theorem execCalSpan_keeps (tag : Byte) (channel : Nat) (mass : Nat) (h : execCalSpan tag channel mass s = .next t) : RequestKeeps (.calSpan tag channel mass) s t := by
  refine serve_keeps (fun u => ?_) h
  try dsimp only
  repeat' first
    | exact refuse_keeps
    | exact Keeps.refl _
    | (refine (Keeps.refl _).touch (by assumption) ?_ ?_ ?_ <;> rfl)
    | exact (Keeps.refl _).setArb _ rfl (fun _ => id) id
    | with_reducible apply plain_keeps
    | with_reducible apply accept_keeps
    | with_reducible apply checked_keeps
    | with_reducible apply withBin_keeps
    | with_reducible apply withBatch_keeps
    | with_reducible apply withGrind_keeps
    | with_reducible apply withPress_keeps
    | with_reducible apply withHead_keeps
    | with_reducible apply withLine_keeps
    | intro _
    | dsimp only [State.done, Result.andThen]
    | split
    | with_reducible apply Keeps.setChan

theorem execInflightSet_keeps (tag : Byte) (bin : Nat) (value : Nat) (h : execInflightSet tag bin value s = .next t) : RequestKeeps (.inflightSet tag bin value) s t := by
  refine serve_keeps (fun u => ?_) h
  try dsimp only
  repeat' first
    | exact refuse_keeps
    | exact Keeps.refl _
    | (refine (Keeps.refl _).touch (by assumption) ?_ ?_ ?_ <;> rfl)
    | exact (Keeps.refl _).setArb _ rfl (fun _ => id) id
    | with_reducible apply plain_keeps
    | with_reducible apply accept_keeps
    | with_reducible apply checked_keeps
    | with_reducible apply withBin_keeps
    | with_reducible apply withBatch_keeps
    | with_reducible apply withGrind_keeps
    | with_reducible apply withPress_keeps
    | with_reducible apply withHead_keeps
    | with_reducible apply withLine_keeps
    | intro _
    | dsimp only [State.done, Result.andThen]
    | split

theorem execChannelSample_keeps (channel : Nat) (count : Int) (valid : Bool) (h : execChannelSample channel count valid s = .next t) : Keeps s t := by
  unfold execChannelSample at h
  try dsimp only at h
  first
    | refine outcome_keeps ?_ h
    | (split at h <;> [refine outcome_keeps ?_ h; (simp only [Host.Outcome.next.injEq] at h; exact h ▸ Keeps.refl s)])
  try dsimp only [State.done, Result.andThen]
  repeat' first
    | exact Keeps.refl _
    | split
    | with_reducible apply Keeps.takeSample

theorem execTareTimeout_keeps (channel : Nat) (h : execTareTimeout channel s = .next t) : Keeps s t := by
  unfold execTareTimeout at h
  try dsimp only at h
  first
    | refine outcome_keeps ?_ h
    | (split at h <;> [refine outcome_keeps ?_ h; (simp only [Host.Outcome.next.injEq] at h; exact h ▸ Keeps.refl s)])
  try dsimp only [State.done, Result.andThen]
  repeat' first
    | exact Keeps.refl _
    | split
    | with_reducible apply Keeps.tareExpiry

theorem execSettleTimeout_keeps (channel : Nat) (h : execSettleTimeout channel s = .next t) : Keeps s t := by
  unfold execSettleTimeout at h
  try dsimp only at h
  first
    | refine outcome_keeps ?_ h
    | (split at h <;> [refine outcome_keeps ?_ h; (simp only [Host.Outcome.next.injEq] at h; exact h ▸ Keeps.refl s)])
  try dsimp only [State.done, Result.andThen]
  repeat' first
    | exact Keeps.refl _
    | split
    | with_reducible apply Keeps.settleExpiry

theorem execJogTimeout_keeps (channel : Nat) (h : execJogTimeout channel s = .next t) : Keeps s t := by
  unfold execJogTimeout at h
  try dsimp only at h
  first
    | refine outcome_keeps ?_ h
    | (split at h <;> [refine outcome_keeps ?_ h; (simp only [Host.Outcome.next.injEq] at h; exact h ▸ Keeps.refl s)])
  try dsimp only [State.done, Result.andThen]
  repeat' first
    | exact Keeps.refl _
    | split
    | with_reducible apply Keeps.jogExpiry
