/-! ### Starving out and choking -/

/-- The starve timer's expiry ends the run and its transfer and holds the press, its signal pending (R149). -/
theorem outcome_starveExpiry {a : ActiveRun} (ha : (s.pressAt p).active = some a) (hstate : (s.pressAt p).state = .starved) :
    outcome (starveExpiry s p) = .next (((((pressFeedEnded s p).setAnalogOut (steamOutput p) 0).setPress p { s.pressAt p with
      engaged := false, active := none, delay := none, signalPending := true
      state := .held .starvedOut .none, timer := none
      report := some ⟨a.number, .starvedOut, a.drawn, a.delivered, a.flushed, a.ignored, a.tally⟩ }).raise
        (.pressRunEnd p a.number .starvedOut)).raise (.pressHeld p .starvedOut .none a.number)) := by
  have hexpiry : starveExpiry s p = ((endTransfer (endRun (pressFeedOff s p) p .starvedOut) (pressOwner p)).1,
      (endTransfer (endRun (pressFeedOff s p) p .starvedOut) (pressOwner p)).2 ++ [.finishStarved p a.number]) := by
    simp only [starveExpiry, hstate, ha]
  rw [hexpiry, endTransfer_fst, endRun_of_active (a := a) (by rw [pressFeedOff_eq, State.setPress_pressAt, ha]), pressFeedOff_eq,
    State.setPress_setPress, transferEnded_raise, transferEnded_setPress, State.setPress_pressAt]
  refine outcome_of_settle (runTasks_ended (fuel := 19998 + 1) (pressFeedEnded_waiting hwaiting p) ?_)
  rw [runTasks_cons]
  refine (runTasks_nil _ _).trans (congrArg some ?_)
  cases p <;> rfl

/-- A choke on a reading takes the feed off, and the press waits for the operator in CHOKED (R146). -/
theorem outcome_choke {a : ActiveRun} (ha : (s.pressAt p).active = some a) (i : Int) : outcome (choke s p i) =
    .next (((pressFeedEnded s p).setPress p { s.pressAt p with
      engaged := false, state := .choked, active := some { a with chokeCurrent := some i } }).raise
        (.pressHeld p .choke .none a.number)) := by
  have hfinish : finishChoke ((pressFeedEnded s p).setPress p { s.pressAt p with engaged := false }) p i =
      ((pressFeedEnded s p).setPress p { s.pressAt p with
        engaged := false, state := .choked, active := some { a with chokeCurrent := some i } }).raise
          (.pressHeld p .choke .none a.number) := by
    simp only [finishChoke, raisePressHeld, State.modPress, State.setPress_pressAt, State.setPress_setPress, ha, Option.map_some,
      Option.getD_some]
  rw [choke, endTransfer_feedOff]
  refine outcome_of_settle (runTasks_ended (fuel := 19998 + 1) (pressFeedEnded_waiting hwaiting p) ?_)
  rw [runTasks_cons, show handle (.finishChoke p i) _ = _ from congrArg State.done hfinish]
  exact runTasks_nil _ _

end holds
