/-- The registers of a slot operation; nothing for the events. -/
def Instr.uses : Instr → Uses
  | .add o => o.uses
  | .sub o => o.uses
  | .and o => o.uses
  | .or o => o.uses
  | .xor o => o.uses
  | .andn o => o.uses
  | .shl o => o.uses
  | .shr o => o.uses
  | .sra o => o.uses
  | .rol o => o.uses
  | .min o => o.uses
  | .max o => o.uses
  | .minn o => o.uses
  | .maxn o => o.uses
  | .seq o => o.uses
  | .sne o => o.uses
  | .slt o => o.uses
  | .sltn o => o.uses
  | .sle o => o.uses
  | .slen o => o.uses
  | .bfx o => o.uses
  | .bfxn o => o.uses
  | .mul o => o.uses
  | .mulh o => o.uses
  | .mulhn o => o.uses
  | .fmin o => o.uses
  | .fmax o => o.uses
  | .feq o => o.uses
  | .flt o => o.uses
  | .fle o => o.uses
  | .fadd o => o.uses
  | .fsub o => o.uses
  | .fmul o => o.uses
  | .clz o => o.uses
  | .ctz o => o.uses
  | .popc o => o.uses
  | .fabs o => o.uses
  | .fneg o => o.uses
  | .fcvti o => o.uses
  | .icvtf o => o.uses
  | .addi o => o.uses
  | .andi o => o.uses
  | .ori o => o.uses
  | .xori o => o.uses
  | .slti o => o.uses
  | .sltni o => o.uses
  | .shli o => o.uses
  | .shri o => o.uses
  | .srai o => o.uses
  | .li o => o.uses
  | .bfi o => { o.uses with reads := [(.s, o.d.val)] }
  | .fma o => { o.uses with reads := [(.s, o.d.val)] }
  | .lim o => { o.uses with reads := [(.s, o.d.val)] }
  | .lit o => { o.uses with reads := [(.s, o.d.val)] }
  | .ldLI8 o => { o.uses with access := 1 }
  | .ldLN8 o => { o.uses with access := 1 }
  | .ldLI16 o => { o.uses with access := 1 }
  | .ldLN16 o => { o.uses with access := 1 }
  | .ldLI32 o => { o.uses with access := 1 }
  | .ldLN32 o => { o.uses with access := 1 }
  | .ldLD o => { o.uses with access := 1 }
  | .stLB o => o.uses
  | .stLH o => o.uses
  | .stLW o => o.uses
  | .stLD o => o.uses
  | .ldg o => { srcs := [(.s, o.a)], reads := tokReg o.tok, lands := if o.d = 0 then [] else sLand o.d }
  | .stg o => { srcs := [(.s, o.a)], reads := [(.s, o.d.val)], dsts := if o.tok = 0 then [] else [sDst o.tok false] }
  | .amoAdd o => o.uses
  | .amoAnd o => o.uses
  | .amoOr o => o.uses
  | .amoXor o => o.uses
  | .amoMin o => o.uses
  | .amoMax o => o.uses
  | .amoMinn o => o.uses
  | .amoMaxn o => o.uses
  | .amoSwap o => o.uses
  | .amoFadd o => o.uses
  | .amocas o => { o.uses with reads := [(.s, o.d.val)] }
  | .waittl a _ => { srcs := [(.s, a)] }
  | .bcz _ a _ => { srcs := [(.s, a)] }
  | .bc _ a b _ => { srcs := [(.s, a), (.s, b)] }
  | .bp p _ _ => { preads := if p = 0 then 0 else 1, also := [(.p, p.val)] }
  | .brl d _ => { dsts := [sDst d false] }
  | .jr a => { srcs := [(.s, a)] }
  | .jrl d a => { srcs := [(.s, a)], dsts := [sDst d false] }
  | .loop _ a _ => { srcs := [(.s, a)] }
  | .enter _ => { reads := [(.s, 30), (.s, 28), (.s, 31)], dsts := [(.s, 28, false), (.s, 30, false)], access := 2 }
  | .leave => { reads := [(.s, 28)], dsts := [(.s, 31, false), (.s, 28, false), (.s, 30, false)], access := 2 }
  | .csrr d nw _ => { dsts := [sDst d nw] }
  | .csrw o => o.uses
  | .csrs o => o.uses
  | .csrc o => o.uses
  | .trap a => { srcs := [(.s, a)] }
  | .sysc a => { srcs := [(.s, a)] }
  | .iclk d a b => { srcs := [(.s, a), (.s, b)], lands := sLand d }
  | .iunlk a b => { srcs := [(.s, a), (.s, b)] }
  | .spawn d a b => { srcs := [(.s, a), (.s, b)], lands := sLand d }
  | .cancelLaunch a => { srcs := [(.s, a)] }
  | .cancelGraph a => { srcs := [(.s, a)] }
  | .cancelPhase a => { srcs := [(.s, a)] }
  | .cancelJob a => { srcs := [(.s, a)] }
  | .barClu _ a => { srcs := [(.s, a)] }
  | .barDie _ a => { srcs := [(.s, a)] }
  | .barDev _ a => { srcs := [(.s, a)] }
  | .vadd o => o.uses
  | .vsub o => o.uses
  | .vmul o => o.uses
  | .vmad o => o.uses
  | .vmulh o => o.uses
  | .vmin o => o.uses
  | .vmax o => o.uses
  | .vabs o => o.uses
  | .vneg o => o.uses
  | .vand o => o.uses
  | .vor o => o.uses
  | .vxor o => o.uses
  | .vshl o => o.uses
  | .vshr o => o.uses
  | .vsra o => o.uses
  | .vfadd o => o.uses
  | .vfsub o => o.uses
  | .vfmul o => o.uses
  | .vfma o => o.uses
  | .vfmin o => o.uses
  | .vfmax o => o.uses
  | .vcmp o => o.uses
  | .vfcmp o => o.uses
  | .vsel o => o.uses
  | .pand o => o.uses
  | .por o => o.uses
  | .pxor o => o.uses
  | .pandn o => o.uses
  | .pnot o => o.uses
  | .pmov o => o.uses
  | .divs o => o.uses
  | .rems o => o.uses
  | .divn o => o.uses
  | .remn o => o.uses
  | .cvt o => o.uses
  | .cvtw o => o.uses
  | .cvtn o => o.uses
  | .vfabs o => o.uses .v
  | .vfneg o => o.uses .v
  | .vmov o => o.uses .v
  | .exp2 o => o.uses .v
  | .log2 o => o.uses .v
  | .rcp o => o.uses .v
  | .rsqrt o => o.uses .v
  | .tanh o => o.uses .v
  | .sigm o => o.uses .v
  | .vbcst o => o.uses .s
  | .vins o => o.uses .s .s
  | .vext o => { srcs := [(.v, o.a), (.s, o.b)], guard := o.pg.val, dsts := [sDst o.d o.nw] }
  | .vld o => { srcs := [(.s, o.a)], guard := o.pg.val, dsts := [vDst o.d o.nw], access := 1 }
  | .vst d a _ pg _ => { srcs := [(.s, a)], reads := [(.v, d.val)], guard := pg.val, access := 1 }
  | .vlds o => { o.uses .s .s with access := 1 }
  | .vgath o => { o.uses .s .v with access := 1 }
  | .vscat d a b pg _ => { srcs := [(.s, a), (.v, b)], reads := [(.v, d.val)], guard := pg.val, access := 1 }
  | .vldg o => { srcs := [(.s, o.a)], guard := o.pg.val, lands := [(.v, o.d.val)] }
  | .vstg o => { srcs := [(.s, o.a)], reads := [(.v, o.d.val)], guard := o.pg.val }
  | .vrsum o => { srcs := [(.v, o.a)], guard := o.pg.val, dsts := [sDst o.d o.nw] }
  | .vrmax o => o.usesS .v
  | .vrmin o => o.usesS .v
  | .vrmrs o => { srcs := [(.v, o.a), (.p, o.c)], guard := o.pg.val, dsts := [sDst o.d o.nw, pDst o.pd o.nw] }
  | .vcpush o => { srcs := [(.v, o.a)], guard := o.pg.val }
  | .vcpop o => { srcs := [(.s, o.a)], guard := o.pg.val, dsts := [vDst o.d o.nw] }
  | .pcnt o => o.usesS .p
  | .pfirst o => o.uses .p
  | .psetn o => o.uses .s
  | .ppack d nw f => { preads := 4, also := (List.range 8).map fun i => (.p, f.val + i), dsts := [vDst d nw] }
  | .punpk p a => { srcs := [(.v, a)], dsts := (List.range 8).map (fun i => (.p, p.val + i, false)), pwrites := some 2 }
  | .sqrt o => { srcs := [(.v, o.a)], guard := o.pg.val, dsts := [vDst o.d o.nw] }
  | .div o => { srcs := [(.v, o.a), (.v, o.b)], guard := o.pg.val, dsts := [vDst o.d o.nw] }
  | .maxexp o => { srcs := [(.v, o.a)], guard := o.pg.val, dsts := [vDst o.d o.nw] }
  | .cvtq o => { srcs := [(.v, o.a)], guard := o.pg.val, dsts := [vDst o.d o.nw] }
  | .cbld _ a => { srcs := [(.s, a)] }
  | .cbdec o => { srcs := [(.v, o.a)], guard := o.pg.val, dsts := [vDst o.d o.nw] }
  | .shuf o => { srcs := [(.v, o.a), (.v, o.b)], guard := o.pg.val, dsts := [vDst o.d o.nw] }
  | .patld _ a b => { srcs := [(.v, a), (.v, b)] }
  | .vidx o => o.uses .s .s
  | .accrv o => { lands := [(.v, o.d.val)] }
  | .accsave o => { srcs := [(.s, o.a)] }
  | .accrest o => { srcs := [(.s, o.a)] }
  | .qcfg o => { srcs := [(.s, o.a)] }
  | .qrd o => { srcs := [(.s, o.a)], dsts := [vDst o.d false] }
  | .qwr o => { srcs := [(.s, o.a), (.v, o.b)] }
  | .qspl _ a => { srcs := [(.s, a)] }
  | .qsave o => o.uses
  | .qrest o => o.uses
  | .qstat o => o.uses
  | .cpld o => { srcs := [(.s, o.a), (.s, o.b)] }
  | .cpst o => { srcs := [(.s, o.a), (.s, o.b)] }
  | .cpll o => { srcs := [(.s, o.a), (.s, o.b)] }
  | .cpga o => { srcs := [(.s, o.a), (.s, o.b), (.s, o.c)] }
  | .cpmem o => { srcs := [(.s, o.a), (.s, o.b), (.s, o.c)] }
  | .tlook d a => { srcs := [(.s, a)], dsts := [sDst d false] }
  | .tins a b => { srcs := [(.s, a), (.s, b)] }
  | .tinv a _ => { srcs := [(.s, a)] }
  | .sdrv _ _ b => { srcs := [(.v, b)] }
  | .stap _ _ d => { lands := [(.v, d.val)] }
  | .dpatch o => { srcs := [(.s, o.a)] }
  | .dclk _ a => { srcs := [(.s, a)] }
  | .dset o => { srcs := [(.s, o.a), (.s, o.b)] }
  | .dinj b => { srcs := [(.v, b)] }
  | .dstep _ a => { srcs := [(.s, a)] }
  | .dread o => { srcs := [(.s, o.a)] }
  | .dsave a _ _ => { srcs := [(.s, a)] }
  | .dload a _ => { srcs := [(.s, a)] }
  | .coll a b => { srcs := [(.s, a), (.s, b)] }
  | .cqry a _ b => { srcs := [(.s, a), (.s, b)] }
  | _ => {}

= = = = =

## What to do
In the listing above, find the line with "with_reducible apply Keeps.jogExpiry" and the line with "outcome (starveExpiry s"; set down exactly those two lines and every line between them, nothing more.

## Finished exercise
    | with_reducible apply Keeps.jogExpiry
/-! ### Starving out and choking -/

/-- The starve timer's expiry ends the run and its transfer and holds the press, its signal pending (R149). -/
theorem outcome_starveExpiry {a : ActiveRun} (ha : (s.pressAt p).active = some a) (hstate : (s.pressAt p).state = .starved) :
    outcome (starveExpiry s p) = .next (((((pressFeedEnded s p).setAnalogOut (steamOutput p) 0).setPress p { s.pressAt p with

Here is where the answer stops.